In the material below, list every line carrying the string "prqUsed".

### DATA
# # #

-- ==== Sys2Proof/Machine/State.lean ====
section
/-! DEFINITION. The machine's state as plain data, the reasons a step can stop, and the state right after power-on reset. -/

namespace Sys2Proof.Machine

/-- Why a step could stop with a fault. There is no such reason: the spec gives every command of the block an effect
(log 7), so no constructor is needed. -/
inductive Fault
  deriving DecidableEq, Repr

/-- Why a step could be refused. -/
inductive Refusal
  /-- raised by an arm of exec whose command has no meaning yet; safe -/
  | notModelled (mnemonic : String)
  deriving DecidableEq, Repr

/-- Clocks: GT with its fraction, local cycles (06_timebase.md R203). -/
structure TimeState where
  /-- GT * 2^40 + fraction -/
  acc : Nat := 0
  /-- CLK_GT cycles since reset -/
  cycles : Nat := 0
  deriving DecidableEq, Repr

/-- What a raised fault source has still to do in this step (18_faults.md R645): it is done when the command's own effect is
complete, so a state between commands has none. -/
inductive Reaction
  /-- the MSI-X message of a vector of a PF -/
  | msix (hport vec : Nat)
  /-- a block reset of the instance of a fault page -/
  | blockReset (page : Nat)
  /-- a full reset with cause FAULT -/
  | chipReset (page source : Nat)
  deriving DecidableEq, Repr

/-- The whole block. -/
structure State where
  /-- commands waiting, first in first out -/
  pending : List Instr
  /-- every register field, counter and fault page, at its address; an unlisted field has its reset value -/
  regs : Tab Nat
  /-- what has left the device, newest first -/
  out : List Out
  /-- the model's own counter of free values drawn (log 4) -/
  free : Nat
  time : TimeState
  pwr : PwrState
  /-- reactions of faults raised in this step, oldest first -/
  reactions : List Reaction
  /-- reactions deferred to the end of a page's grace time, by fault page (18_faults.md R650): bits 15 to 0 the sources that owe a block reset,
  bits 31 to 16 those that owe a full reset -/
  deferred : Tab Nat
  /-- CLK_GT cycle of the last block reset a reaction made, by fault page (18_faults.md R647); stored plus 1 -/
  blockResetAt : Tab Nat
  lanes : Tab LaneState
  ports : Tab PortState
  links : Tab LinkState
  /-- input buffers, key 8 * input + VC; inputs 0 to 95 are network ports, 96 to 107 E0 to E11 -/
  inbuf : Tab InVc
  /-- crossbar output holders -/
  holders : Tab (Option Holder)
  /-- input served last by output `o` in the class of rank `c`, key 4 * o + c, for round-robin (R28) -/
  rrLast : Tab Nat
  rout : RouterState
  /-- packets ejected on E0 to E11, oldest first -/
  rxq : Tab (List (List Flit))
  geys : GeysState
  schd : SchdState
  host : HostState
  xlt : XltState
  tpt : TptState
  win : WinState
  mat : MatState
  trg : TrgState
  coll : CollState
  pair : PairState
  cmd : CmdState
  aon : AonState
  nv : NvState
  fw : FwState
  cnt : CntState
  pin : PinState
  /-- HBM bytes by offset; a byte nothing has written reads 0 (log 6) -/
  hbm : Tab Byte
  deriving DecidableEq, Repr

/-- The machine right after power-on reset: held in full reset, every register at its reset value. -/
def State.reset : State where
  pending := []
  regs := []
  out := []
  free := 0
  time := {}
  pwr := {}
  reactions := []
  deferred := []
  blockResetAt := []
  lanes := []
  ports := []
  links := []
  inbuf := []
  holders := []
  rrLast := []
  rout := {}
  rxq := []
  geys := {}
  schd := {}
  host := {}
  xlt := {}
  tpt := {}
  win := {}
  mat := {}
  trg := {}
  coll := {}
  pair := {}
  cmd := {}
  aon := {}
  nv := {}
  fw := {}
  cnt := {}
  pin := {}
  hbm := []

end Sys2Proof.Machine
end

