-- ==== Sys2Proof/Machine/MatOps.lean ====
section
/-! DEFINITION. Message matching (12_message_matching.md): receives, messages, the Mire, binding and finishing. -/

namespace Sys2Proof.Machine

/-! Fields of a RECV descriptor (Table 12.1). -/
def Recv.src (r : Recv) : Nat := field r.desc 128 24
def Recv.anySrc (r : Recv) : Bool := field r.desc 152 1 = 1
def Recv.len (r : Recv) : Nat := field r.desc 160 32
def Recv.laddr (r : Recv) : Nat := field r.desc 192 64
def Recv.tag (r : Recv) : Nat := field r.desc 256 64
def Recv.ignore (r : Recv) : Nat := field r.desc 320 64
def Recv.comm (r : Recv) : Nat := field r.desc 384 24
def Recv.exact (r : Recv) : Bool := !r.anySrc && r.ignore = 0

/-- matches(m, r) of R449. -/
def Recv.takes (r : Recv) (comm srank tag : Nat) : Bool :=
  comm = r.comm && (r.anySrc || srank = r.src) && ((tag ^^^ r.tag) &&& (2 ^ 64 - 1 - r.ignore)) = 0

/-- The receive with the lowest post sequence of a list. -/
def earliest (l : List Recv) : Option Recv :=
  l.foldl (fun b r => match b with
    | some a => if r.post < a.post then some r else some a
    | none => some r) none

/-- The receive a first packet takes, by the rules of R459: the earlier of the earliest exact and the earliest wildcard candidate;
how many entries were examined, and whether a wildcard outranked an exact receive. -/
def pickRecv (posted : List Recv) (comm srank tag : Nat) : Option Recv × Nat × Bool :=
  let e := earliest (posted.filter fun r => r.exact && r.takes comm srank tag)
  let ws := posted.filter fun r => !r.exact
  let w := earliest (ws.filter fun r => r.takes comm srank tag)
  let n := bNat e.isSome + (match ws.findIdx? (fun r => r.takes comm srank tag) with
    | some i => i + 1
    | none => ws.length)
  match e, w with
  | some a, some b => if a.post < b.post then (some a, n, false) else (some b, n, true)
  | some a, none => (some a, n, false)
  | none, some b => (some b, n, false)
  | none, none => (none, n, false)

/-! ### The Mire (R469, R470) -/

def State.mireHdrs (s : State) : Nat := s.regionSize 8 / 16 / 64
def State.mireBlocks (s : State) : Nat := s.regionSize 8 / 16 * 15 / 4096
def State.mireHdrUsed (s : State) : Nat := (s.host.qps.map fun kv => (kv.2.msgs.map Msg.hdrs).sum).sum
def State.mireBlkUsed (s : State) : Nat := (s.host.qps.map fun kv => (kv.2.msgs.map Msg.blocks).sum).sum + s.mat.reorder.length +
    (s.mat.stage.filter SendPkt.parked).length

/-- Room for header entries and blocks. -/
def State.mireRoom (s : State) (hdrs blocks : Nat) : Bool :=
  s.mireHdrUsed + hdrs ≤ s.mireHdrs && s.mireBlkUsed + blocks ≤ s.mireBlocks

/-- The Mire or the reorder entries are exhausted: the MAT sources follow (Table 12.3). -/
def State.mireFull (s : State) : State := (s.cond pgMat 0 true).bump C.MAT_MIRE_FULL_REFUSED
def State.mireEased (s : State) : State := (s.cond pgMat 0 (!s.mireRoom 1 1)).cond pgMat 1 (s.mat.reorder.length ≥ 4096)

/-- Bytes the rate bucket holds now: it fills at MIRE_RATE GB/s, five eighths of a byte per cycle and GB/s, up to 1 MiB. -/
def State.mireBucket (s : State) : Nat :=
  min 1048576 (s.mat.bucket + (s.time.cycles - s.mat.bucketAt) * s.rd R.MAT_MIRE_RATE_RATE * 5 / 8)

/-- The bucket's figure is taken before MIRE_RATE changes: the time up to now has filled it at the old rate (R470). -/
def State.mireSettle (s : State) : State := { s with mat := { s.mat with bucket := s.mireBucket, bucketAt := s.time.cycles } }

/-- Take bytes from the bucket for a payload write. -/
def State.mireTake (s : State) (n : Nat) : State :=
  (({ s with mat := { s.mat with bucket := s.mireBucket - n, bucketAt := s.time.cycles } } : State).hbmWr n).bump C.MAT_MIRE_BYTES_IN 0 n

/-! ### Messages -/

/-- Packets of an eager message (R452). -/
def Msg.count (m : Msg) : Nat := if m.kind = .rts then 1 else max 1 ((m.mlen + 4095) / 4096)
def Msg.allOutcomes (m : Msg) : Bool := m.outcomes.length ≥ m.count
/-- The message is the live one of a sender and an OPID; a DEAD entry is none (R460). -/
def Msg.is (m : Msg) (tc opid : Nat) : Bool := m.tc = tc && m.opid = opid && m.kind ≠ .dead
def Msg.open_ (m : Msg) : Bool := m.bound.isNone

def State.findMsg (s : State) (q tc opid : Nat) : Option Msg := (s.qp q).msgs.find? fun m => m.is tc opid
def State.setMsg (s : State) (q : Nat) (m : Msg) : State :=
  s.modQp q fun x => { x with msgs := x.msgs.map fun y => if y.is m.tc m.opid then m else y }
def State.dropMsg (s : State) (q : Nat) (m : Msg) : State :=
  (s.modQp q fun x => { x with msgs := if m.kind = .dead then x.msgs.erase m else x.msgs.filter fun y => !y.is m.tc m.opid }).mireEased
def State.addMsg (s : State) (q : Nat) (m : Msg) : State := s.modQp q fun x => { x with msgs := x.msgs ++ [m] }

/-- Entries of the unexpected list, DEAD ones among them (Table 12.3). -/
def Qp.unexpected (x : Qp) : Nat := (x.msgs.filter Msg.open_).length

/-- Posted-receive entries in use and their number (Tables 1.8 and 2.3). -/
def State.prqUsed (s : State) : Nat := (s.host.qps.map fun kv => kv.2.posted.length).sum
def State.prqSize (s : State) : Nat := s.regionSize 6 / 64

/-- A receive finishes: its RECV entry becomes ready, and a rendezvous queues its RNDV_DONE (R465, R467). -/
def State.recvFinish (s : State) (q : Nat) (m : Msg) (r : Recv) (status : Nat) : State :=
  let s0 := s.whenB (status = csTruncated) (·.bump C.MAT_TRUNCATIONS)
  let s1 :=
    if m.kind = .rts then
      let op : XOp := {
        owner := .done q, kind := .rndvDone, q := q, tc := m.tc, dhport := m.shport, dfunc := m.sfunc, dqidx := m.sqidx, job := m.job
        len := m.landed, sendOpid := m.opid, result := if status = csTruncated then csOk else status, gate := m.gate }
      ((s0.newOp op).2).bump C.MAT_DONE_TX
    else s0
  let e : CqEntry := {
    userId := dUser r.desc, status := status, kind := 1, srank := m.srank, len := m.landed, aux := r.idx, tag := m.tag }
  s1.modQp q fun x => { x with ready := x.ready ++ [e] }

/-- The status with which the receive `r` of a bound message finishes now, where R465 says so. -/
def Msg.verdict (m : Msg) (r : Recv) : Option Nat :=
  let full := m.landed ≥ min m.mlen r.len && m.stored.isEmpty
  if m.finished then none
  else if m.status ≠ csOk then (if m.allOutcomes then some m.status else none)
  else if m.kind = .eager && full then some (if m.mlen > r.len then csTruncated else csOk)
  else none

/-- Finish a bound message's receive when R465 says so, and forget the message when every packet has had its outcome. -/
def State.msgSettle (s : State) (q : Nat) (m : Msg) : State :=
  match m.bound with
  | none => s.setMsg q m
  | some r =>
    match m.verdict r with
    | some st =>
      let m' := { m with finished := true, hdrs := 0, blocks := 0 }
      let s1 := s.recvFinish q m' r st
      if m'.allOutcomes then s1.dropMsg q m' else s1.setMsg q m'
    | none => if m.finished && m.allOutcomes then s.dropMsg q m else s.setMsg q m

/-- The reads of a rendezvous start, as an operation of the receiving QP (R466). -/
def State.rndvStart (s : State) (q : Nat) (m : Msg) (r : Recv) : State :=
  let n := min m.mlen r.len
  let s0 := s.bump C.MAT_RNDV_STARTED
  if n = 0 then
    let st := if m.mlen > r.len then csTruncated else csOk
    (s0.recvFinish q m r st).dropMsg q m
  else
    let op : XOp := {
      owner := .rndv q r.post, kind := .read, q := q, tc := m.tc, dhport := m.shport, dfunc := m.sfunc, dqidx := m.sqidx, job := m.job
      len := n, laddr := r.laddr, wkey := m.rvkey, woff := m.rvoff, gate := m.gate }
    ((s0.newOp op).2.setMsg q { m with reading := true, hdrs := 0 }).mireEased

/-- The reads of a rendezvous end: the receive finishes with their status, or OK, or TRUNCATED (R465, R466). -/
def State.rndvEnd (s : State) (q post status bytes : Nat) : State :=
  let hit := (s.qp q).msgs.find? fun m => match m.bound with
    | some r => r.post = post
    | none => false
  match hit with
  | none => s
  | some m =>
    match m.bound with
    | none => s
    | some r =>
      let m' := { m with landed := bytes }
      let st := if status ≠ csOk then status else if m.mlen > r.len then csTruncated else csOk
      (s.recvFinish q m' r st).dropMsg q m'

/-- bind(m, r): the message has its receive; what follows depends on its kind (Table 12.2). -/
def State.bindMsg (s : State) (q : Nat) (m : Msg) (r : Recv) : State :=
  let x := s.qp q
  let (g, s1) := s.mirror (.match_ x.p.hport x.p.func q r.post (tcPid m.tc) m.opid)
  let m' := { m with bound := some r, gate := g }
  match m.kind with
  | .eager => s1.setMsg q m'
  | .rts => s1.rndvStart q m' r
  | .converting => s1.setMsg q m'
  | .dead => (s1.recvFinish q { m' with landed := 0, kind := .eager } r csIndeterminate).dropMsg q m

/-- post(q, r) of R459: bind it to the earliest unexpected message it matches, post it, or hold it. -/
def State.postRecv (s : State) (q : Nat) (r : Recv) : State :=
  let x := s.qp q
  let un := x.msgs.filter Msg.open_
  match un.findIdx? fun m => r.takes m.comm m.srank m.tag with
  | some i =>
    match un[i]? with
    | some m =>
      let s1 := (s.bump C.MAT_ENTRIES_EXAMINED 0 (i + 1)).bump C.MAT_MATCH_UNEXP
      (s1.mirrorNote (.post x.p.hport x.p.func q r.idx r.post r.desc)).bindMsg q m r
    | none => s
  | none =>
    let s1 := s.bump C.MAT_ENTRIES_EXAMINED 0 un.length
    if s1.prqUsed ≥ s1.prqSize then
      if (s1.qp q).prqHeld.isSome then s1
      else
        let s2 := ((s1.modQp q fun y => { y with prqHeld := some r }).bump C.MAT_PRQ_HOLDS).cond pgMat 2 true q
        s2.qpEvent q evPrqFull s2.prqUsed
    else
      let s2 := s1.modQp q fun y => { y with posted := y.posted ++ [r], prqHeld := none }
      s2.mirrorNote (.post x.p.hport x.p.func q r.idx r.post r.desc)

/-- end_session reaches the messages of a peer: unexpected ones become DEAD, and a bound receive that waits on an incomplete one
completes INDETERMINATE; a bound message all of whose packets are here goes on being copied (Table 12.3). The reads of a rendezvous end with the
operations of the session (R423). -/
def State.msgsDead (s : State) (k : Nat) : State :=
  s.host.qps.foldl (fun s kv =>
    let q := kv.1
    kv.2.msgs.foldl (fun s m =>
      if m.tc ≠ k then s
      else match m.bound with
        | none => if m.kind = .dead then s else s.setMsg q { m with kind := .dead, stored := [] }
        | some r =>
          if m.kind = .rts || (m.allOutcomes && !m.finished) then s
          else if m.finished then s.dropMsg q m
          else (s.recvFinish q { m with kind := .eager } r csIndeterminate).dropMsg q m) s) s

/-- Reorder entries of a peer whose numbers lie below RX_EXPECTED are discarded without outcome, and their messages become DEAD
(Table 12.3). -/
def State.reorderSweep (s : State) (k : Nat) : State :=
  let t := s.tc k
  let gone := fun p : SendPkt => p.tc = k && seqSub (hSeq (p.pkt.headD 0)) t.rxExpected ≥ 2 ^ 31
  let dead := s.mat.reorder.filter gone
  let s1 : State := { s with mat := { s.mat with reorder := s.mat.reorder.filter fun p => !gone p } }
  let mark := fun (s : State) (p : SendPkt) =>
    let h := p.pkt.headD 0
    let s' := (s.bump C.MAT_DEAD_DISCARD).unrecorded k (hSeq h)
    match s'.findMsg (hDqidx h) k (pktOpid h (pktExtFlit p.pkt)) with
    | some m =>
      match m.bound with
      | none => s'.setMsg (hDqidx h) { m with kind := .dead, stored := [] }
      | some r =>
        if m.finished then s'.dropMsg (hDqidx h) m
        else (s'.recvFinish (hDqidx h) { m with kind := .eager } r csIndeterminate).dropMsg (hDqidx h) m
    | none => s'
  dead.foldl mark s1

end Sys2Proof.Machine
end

# # #

### EXERCISE RESPONSE
def State.prqUsed (s : State) : Nat := (s.host.qps.map fun kv => kv.2.posted.length).sum
    if s1.prqUsed ≥ s1.prqSize then
        s2.qpEvent q evPrqFull s2.prqUsed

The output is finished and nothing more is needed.